Collected data entries
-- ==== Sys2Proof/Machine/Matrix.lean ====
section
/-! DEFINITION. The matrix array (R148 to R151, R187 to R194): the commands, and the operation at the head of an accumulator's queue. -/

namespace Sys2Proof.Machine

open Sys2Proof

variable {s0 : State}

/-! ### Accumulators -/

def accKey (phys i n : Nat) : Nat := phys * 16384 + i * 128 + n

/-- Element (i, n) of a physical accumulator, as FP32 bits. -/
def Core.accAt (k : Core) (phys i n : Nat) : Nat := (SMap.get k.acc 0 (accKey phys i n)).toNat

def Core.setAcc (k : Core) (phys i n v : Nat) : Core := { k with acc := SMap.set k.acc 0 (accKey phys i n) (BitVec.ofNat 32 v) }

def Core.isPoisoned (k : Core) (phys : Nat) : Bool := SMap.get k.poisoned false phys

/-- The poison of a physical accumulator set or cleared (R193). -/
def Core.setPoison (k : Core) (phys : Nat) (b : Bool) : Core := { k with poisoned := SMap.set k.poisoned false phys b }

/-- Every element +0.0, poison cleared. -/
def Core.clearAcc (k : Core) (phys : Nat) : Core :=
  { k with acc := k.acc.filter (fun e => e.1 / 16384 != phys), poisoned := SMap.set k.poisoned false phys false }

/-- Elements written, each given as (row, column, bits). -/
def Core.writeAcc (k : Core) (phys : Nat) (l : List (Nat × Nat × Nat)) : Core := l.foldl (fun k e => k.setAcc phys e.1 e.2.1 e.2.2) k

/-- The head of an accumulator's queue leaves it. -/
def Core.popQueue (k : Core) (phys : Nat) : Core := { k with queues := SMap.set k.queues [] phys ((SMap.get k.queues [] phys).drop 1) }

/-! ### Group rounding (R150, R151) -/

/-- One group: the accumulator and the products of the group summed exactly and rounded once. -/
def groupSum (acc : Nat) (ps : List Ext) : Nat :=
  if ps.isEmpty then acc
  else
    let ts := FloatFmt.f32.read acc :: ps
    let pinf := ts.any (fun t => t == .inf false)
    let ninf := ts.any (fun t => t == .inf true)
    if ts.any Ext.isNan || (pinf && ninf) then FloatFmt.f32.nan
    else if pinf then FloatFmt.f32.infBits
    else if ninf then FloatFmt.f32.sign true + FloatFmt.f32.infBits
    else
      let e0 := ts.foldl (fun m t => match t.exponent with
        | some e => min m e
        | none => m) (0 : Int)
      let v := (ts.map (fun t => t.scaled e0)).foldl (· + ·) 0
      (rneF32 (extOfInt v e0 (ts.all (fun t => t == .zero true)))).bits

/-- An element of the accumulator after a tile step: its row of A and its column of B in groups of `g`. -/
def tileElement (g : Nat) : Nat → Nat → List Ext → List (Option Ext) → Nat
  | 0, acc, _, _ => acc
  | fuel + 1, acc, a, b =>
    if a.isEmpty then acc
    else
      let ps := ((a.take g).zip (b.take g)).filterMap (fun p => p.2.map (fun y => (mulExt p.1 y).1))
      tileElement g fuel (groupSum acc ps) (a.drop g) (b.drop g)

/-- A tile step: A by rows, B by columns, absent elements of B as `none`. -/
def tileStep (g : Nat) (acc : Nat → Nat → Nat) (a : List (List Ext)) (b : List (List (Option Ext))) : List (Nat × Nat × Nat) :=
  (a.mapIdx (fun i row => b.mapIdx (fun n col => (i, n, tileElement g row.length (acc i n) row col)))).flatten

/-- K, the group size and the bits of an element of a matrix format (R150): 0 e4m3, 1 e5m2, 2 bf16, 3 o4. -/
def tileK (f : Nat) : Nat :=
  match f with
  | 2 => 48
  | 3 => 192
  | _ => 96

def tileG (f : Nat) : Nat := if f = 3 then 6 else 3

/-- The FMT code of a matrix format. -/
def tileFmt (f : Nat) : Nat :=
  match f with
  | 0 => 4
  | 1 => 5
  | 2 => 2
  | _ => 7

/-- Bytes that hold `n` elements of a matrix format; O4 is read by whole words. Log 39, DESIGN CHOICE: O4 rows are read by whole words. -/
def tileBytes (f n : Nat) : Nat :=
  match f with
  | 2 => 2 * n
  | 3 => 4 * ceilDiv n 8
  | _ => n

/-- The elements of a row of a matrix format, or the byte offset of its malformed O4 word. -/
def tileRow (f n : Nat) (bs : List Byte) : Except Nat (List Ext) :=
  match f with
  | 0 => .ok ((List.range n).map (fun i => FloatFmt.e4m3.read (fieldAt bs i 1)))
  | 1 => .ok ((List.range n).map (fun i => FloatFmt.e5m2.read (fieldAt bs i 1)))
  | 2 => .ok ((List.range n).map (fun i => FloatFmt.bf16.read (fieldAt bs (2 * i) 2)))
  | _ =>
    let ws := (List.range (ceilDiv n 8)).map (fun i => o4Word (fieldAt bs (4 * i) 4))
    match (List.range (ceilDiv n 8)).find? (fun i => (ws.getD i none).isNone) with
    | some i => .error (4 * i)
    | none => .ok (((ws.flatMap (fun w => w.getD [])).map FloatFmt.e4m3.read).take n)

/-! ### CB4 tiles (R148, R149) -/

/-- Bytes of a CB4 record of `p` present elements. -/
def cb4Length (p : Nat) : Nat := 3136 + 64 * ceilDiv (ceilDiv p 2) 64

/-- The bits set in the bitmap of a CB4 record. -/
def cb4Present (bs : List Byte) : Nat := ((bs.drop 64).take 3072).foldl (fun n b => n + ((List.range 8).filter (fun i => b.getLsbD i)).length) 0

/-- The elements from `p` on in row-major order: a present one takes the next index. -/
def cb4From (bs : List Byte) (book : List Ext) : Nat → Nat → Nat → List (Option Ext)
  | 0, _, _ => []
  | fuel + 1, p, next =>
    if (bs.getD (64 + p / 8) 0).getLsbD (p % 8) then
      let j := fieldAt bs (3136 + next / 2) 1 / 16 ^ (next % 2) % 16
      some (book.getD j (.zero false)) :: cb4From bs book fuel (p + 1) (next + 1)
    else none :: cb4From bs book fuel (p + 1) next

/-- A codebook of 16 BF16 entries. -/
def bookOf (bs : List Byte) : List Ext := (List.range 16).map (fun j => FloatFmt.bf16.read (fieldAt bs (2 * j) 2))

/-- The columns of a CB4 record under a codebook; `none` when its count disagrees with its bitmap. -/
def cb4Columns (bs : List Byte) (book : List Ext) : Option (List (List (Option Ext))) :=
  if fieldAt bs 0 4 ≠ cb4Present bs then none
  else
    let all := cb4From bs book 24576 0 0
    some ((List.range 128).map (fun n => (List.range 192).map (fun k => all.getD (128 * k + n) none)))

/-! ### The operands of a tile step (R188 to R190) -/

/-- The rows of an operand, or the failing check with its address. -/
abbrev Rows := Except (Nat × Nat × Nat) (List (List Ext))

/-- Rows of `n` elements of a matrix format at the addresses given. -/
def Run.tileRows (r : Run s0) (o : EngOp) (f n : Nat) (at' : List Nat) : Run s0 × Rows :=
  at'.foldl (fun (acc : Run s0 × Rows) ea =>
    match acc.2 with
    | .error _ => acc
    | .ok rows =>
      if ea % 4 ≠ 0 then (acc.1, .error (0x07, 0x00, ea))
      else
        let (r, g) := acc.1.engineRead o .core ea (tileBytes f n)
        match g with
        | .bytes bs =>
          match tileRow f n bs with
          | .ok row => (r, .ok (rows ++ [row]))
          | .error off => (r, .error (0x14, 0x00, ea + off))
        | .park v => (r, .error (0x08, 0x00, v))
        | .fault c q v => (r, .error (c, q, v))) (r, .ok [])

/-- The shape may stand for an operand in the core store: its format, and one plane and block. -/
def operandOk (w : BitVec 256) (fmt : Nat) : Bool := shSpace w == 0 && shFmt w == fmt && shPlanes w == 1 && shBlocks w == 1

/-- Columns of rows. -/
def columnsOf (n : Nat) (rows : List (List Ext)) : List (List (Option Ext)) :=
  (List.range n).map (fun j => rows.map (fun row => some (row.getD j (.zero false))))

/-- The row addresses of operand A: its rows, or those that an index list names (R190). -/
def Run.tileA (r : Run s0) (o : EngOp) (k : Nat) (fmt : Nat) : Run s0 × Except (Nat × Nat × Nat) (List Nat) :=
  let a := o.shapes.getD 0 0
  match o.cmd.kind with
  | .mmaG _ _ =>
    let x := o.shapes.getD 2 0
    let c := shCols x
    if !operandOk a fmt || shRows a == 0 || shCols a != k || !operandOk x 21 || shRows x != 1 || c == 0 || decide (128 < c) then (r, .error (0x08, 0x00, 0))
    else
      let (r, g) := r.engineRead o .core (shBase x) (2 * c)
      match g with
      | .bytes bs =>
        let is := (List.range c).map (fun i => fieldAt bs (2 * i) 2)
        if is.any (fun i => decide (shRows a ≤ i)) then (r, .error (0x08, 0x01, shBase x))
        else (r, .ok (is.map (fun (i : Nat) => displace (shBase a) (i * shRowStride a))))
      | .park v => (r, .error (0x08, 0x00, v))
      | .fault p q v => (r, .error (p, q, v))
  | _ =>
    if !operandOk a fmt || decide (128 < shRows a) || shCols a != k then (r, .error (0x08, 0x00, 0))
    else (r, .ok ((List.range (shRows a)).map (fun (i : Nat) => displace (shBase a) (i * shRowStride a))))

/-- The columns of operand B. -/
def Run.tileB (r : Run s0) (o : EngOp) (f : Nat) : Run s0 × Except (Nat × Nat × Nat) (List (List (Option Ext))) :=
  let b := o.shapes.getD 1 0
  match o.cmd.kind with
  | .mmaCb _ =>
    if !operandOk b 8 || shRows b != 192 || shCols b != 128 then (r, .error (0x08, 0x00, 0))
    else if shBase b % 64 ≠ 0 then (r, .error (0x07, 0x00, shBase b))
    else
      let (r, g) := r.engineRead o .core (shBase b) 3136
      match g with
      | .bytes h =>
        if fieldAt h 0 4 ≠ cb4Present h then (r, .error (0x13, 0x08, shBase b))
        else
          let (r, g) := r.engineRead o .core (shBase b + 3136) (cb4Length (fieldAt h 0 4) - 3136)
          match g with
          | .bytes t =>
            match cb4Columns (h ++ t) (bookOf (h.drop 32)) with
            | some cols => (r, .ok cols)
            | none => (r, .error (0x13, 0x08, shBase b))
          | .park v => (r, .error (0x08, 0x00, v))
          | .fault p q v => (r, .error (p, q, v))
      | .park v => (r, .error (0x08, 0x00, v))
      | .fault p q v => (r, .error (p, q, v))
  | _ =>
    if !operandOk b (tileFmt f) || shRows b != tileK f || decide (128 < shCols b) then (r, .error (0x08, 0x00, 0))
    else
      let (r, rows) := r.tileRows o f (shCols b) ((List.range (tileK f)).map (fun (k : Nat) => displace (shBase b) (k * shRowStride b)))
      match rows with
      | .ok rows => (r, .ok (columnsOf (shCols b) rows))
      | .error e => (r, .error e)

* * *

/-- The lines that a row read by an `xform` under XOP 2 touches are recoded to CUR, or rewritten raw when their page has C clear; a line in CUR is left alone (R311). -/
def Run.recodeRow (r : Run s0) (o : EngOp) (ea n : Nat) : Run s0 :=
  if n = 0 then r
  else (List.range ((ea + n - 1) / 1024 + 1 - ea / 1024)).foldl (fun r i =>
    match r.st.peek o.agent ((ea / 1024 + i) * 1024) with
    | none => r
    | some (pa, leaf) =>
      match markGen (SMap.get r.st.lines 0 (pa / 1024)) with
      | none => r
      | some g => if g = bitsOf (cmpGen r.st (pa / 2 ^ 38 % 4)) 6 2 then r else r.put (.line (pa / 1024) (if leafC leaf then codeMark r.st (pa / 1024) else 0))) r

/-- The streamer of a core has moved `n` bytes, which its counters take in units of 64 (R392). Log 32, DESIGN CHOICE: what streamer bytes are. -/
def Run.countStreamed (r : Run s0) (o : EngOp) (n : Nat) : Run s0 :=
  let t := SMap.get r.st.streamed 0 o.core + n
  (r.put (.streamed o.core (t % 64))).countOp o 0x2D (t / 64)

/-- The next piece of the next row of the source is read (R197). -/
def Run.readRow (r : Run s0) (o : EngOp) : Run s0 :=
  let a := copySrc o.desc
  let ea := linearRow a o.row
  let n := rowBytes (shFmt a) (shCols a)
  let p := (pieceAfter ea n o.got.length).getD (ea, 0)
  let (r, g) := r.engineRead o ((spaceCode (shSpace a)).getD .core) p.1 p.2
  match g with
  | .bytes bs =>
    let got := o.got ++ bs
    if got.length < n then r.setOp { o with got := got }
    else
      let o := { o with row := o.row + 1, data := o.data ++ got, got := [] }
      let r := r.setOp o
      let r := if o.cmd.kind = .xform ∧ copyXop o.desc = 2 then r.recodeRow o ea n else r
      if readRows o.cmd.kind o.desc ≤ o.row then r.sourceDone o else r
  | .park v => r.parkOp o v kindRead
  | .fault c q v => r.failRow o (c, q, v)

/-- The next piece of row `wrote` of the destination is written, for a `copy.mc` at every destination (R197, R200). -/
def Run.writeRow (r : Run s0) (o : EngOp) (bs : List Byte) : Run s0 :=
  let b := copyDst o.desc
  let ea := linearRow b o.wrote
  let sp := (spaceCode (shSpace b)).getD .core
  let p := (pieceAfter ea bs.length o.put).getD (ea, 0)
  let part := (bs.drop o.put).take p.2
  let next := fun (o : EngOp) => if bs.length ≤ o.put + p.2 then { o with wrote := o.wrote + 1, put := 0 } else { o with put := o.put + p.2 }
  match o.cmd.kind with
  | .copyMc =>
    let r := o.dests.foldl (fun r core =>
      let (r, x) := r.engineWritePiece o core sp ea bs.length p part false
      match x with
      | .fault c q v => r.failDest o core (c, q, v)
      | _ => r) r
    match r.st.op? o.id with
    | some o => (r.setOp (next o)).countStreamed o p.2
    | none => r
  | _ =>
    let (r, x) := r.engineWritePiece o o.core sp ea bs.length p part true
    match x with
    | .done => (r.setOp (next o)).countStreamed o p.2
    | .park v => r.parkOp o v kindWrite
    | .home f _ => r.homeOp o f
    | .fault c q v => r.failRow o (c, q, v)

▸ EXERCISE DIRECTIONS: Answer with nothing but the count of lines in the entries that hold the word "ninf".

▸ EXPECTED ANSWER: 3